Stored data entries
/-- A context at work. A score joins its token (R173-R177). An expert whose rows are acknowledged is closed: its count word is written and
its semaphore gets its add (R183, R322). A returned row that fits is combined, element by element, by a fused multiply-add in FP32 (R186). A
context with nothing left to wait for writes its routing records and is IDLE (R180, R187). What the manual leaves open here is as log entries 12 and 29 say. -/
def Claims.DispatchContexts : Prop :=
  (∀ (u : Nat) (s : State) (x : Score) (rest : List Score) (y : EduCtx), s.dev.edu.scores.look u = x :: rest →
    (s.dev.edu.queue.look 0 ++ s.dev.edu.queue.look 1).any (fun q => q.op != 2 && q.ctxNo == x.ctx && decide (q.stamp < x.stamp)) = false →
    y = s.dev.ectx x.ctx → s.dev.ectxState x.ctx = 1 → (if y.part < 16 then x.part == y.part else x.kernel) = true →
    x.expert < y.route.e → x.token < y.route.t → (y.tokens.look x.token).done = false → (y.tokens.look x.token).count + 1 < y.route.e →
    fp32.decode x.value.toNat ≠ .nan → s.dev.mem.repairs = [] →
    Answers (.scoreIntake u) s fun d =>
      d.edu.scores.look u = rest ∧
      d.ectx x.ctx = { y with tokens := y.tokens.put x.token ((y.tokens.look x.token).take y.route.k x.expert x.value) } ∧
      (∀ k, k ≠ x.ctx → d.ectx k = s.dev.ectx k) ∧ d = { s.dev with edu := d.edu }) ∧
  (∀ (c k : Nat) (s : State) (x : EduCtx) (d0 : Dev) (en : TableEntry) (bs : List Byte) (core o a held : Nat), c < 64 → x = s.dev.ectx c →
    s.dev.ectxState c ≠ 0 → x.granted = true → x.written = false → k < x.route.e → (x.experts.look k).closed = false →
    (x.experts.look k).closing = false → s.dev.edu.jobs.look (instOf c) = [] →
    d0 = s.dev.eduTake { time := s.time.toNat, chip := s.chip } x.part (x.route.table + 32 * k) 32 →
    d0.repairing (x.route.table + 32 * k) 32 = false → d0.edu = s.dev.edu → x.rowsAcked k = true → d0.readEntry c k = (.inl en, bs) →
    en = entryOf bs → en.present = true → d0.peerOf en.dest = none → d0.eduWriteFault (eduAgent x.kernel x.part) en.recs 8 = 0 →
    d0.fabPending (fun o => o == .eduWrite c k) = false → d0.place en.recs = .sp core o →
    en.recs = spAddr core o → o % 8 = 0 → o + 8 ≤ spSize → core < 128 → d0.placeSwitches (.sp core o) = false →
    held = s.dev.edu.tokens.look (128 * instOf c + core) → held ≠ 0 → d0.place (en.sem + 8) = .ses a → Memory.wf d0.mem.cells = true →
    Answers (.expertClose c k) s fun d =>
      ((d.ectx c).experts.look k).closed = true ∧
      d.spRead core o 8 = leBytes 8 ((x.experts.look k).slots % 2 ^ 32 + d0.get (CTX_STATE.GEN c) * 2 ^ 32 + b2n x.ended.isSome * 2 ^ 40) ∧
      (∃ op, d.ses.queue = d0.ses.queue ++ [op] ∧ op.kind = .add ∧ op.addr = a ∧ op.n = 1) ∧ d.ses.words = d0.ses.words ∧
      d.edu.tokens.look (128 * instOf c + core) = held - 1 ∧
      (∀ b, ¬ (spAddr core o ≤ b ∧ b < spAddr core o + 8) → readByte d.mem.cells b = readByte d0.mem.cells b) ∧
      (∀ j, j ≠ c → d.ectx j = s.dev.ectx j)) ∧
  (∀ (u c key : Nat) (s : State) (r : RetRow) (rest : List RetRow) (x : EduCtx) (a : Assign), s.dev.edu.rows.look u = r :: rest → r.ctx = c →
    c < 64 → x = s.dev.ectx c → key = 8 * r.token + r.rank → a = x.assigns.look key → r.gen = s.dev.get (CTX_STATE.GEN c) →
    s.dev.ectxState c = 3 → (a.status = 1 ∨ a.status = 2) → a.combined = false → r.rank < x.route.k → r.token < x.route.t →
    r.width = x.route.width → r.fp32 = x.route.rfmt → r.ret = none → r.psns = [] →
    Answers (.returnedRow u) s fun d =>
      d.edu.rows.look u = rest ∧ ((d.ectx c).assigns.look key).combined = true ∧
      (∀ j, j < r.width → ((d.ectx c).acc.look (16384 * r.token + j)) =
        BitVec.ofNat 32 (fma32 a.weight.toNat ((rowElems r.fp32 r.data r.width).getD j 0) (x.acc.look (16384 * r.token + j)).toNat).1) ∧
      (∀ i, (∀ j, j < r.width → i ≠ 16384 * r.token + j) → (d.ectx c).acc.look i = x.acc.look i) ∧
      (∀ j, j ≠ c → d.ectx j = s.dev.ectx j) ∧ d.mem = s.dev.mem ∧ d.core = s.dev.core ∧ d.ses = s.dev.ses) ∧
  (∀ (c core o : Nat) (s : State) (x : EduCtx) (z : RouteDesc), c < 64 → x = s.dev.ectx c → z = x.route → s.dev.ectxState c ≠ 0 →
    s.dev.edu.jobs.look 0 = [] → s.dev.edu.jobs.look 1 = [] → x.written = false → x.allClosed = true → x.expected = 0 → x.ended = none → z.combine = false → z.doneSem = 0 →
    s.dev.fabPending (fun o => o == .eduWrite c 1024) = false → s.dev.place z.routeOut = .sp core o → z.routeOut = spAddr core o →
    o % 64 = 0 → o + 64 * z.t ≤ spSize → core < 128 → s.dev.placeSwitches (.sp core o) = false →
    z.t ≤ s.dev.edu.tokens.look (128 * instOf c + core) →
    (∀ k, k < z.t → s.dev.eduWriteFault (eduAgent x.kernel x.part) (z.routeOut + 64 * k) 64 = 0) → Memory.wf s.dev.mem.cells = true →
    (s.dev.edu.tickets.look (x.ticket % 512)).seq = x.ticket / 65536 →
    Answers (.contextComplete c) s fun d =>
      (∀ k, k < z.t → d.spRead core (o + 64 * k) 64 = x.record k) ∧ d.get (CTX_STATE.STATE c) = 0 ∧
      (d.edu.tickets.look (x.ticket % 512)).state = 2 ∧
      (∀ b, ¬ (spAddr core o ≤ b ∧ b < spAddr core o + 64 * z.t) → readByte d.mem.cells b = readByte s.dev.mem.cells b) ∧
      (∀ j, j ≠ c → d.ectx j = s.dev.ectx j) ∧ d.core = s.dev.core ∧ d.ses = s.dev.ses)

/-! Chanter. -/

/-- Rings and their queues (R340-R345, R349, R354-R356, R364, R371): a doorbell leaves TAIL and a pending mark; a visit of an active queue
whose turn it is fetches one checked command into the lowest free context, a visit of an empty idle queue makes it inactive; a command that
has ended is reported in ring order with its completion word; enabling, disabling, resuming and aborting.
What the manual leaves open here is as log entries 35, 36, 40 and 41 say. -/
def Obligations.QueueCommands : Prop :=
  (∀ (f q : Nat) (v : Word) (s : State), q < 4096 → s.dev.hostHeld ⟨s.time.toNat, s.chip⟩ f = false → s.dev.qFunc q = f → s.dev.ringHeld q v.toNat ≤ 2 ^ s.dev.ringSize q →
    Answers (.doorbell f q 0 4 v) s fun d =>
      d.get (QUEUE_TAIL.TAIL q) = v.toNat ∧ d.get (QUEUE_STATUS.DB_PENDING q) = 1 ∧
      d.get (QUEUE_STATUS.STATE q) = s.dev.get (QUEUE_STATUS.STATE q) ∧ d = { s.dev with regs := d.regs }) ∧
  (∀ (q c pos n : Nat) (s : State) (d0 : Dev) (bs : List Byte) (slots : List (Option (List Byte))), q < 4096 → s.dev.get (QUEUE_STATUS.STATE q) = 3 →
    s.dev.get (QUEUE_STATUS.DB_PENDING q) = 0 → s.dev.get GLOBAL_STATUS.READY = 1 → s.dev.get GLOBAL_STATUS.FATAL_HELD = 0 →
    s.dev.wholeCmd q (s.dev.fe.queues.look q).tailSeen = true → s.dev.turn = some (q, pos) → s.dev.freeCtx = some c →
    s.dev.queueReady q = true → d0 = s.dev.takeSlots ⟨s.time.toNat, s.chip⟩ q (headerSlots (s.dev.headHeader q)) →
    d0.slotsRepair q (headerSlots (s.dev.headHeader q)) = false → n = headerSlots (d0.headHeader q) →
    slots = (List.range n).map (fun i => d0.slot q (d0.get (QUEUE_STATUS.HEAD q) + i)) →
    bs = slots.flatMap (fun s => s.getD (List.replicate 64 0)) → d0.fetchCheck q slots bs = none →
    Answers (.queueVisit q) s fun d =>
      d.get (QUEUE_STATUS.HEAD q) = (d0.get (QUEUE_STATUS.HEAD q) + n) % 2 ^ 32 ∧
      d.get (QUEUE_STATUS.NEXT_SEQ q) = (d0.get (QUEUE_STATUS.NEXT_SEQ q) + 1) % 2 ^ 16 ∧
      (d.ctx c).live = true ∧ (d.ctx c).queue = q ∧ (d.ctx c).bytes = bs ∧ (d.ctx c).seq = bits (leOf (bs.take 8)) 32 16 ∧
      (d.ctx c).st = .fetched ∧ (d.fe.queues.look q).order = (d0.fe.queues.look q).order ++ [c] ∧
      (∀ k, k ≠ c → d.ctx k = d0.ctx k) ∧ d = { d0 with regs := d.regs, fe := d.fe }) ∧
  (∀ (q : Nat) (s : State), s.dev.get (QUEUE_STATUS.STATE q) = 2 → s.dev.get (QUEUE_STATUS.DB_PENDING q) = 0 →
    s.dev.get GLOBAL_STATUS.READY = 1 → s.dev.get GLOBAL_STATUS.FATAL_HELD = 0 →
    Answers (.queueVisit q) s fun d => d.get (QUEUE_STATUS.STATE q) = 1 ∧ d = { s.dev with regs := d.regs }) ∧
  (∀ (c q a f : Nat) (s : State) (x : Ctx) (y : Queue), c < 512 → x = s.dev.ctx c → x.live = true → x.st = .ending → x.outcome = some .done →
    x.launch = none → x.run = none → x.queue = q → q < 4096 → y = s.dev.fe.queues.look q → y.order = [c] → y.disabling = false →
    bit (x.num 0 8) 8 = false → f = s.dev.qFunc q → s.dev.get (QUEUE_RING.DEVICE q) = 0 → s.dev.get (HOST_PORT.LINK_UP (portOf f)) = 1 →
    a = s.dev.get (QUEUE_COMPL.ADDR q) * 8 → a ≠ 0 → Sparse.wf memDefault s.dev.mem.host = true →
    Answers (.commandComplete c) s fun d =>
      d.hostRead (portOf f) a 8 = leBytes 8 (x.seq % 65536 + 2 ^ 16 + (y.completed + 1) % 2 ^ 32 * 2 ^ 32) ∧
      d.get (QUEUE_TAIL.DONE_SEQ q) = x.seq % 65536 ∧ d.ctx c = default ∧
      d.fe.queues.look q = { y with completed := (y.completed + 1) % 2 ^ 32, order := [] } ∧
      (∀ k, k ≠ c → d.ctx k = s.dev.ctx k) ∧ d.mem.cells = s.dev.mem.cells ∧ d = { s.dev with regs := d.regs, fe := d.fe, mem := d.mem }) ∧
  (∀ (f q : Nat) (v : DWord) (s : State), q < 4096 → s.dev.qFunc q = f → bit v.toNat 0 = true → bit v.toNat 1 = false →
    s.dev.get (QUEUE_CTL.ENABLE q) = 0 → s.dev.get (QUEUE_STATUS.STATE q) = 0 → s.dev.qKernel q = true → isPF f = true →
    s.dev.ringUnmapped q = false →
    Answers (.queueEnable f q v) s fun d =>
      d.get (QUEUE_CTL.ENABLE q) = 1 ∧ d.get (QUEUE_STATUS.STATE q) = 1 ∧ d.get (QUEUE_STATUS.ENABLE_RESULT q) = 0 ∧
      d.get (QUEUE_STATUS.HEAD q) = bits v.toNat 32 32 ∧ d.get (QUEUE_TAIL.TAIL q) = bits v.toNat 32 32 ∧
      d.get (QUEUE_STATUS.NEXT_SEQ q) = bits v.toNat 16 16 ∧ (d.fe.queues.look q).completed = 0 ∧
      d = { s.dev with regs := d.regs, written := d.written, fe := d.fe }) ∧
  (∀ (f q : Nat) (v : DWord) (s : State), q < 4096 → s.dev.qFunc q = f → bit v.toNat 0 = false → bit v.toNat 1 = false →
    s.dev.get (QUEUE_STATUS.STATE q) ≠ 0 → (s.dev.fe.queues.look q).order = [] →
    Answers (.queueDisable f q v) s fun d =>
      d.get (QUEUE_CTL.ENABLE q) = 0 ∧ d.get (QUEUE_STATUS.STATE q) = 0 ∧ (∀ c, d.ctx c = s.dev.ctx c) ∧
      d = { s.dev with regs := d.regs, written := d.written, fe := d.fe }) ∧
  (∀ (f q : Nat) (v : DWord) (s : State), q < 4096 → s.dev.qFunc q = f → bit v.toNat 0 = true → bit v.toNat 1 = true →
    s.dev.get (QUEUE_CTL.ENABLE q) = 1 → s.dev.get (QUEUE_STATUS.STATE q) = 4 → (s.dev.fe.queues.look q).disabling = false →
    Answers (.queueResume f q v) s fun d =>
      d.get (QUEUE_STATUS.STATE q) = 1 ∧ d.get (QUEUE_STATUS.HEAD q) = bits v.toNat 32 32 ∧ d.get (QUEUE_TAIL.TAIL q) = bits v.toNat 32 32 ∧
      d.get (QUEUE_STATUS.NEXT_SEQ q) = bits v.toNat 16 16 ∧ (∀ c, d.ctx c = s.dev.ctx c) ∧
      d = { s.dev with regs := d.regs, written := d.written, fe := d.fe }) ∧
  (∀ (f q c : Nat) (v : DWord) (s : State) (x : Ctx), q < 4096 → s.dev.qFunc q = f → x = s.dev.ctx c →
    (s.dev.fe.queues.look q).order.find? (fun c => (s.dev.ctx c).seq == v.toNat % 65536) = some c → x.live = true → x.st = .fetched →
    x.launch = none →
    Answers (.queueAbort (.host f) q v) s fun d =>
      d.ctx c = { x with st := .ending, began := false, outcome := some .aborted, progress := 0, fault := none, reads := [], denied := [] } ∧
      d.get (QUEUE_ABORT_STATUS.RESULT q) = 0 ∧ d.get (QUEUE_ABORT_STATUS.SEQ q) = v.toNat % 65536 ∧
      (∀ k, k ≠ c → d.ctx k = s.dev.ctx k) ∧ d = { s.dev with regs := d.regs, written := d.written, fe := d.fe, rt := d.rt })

What you need to do
Of the lines above, output exactly those from the line bearing "(∀ (q : Nat) (s" through the line bearing "d.get (QUEUE_TAIL.DONE_SEQ q)", inclusive.

Reply
  (∀ (q : Nat) (s : State), s.dev.get (QUEUE_STATUS.STATE q) = 2 → s.dev.get (QUEUE_STATUS.DB_PENDING q) = 0 →
    s.dev.get GLOBAL_STATUS.READY = 1 → s.dev.get GLOBAL_STATUS.FATAL_HELD = 0 →
    Answers (.queueVisit q) s fun d => d.get (QUEUE_STATUS.STATE q) = 1 ∧ d = { s.dev with regs := d.regs }) ∧
  (∀ (c q a f : Nat) (s : State) (x : Ctx) (y : Queue), c < 512 → x = s.dev.ctx c → x.live = true → x.st = .ending → x.outcome = some .done →
    x.launch = none → x.run = none → x.queue = q → q < 4096 → y = s.dev.fe.queues.look q → y.order = [c] → y.disabling = false →
    bit (x.num 0 8) 8 = false → f = s.dev.qFunc q → s.dev.get (QUEUE_RING.DEVICE q) = 0 → s.dev.get (HOST_PORT.LINK_UP (portOf f)) = 1 →
    a = s.dev.get (QUEUE_COMPL.ADDR q) * 8 → a ≠ 0 → Sparse.wf memDefault s.dev.mem.host = true →
    Answers (.commandComplete c) s fun d =>
      d.hostRead (portOf f) a 8 = leBytes 8 (x.seq % 65536 + 2 ^ 16 + (y.completed + 1) % 2 ^ 32 * 2 ^ 32) ∧
      d.get (QUEUE_TAIL.DONE_SEQ q) = x.seq % 65536 ∧ d.ctx c = default ∧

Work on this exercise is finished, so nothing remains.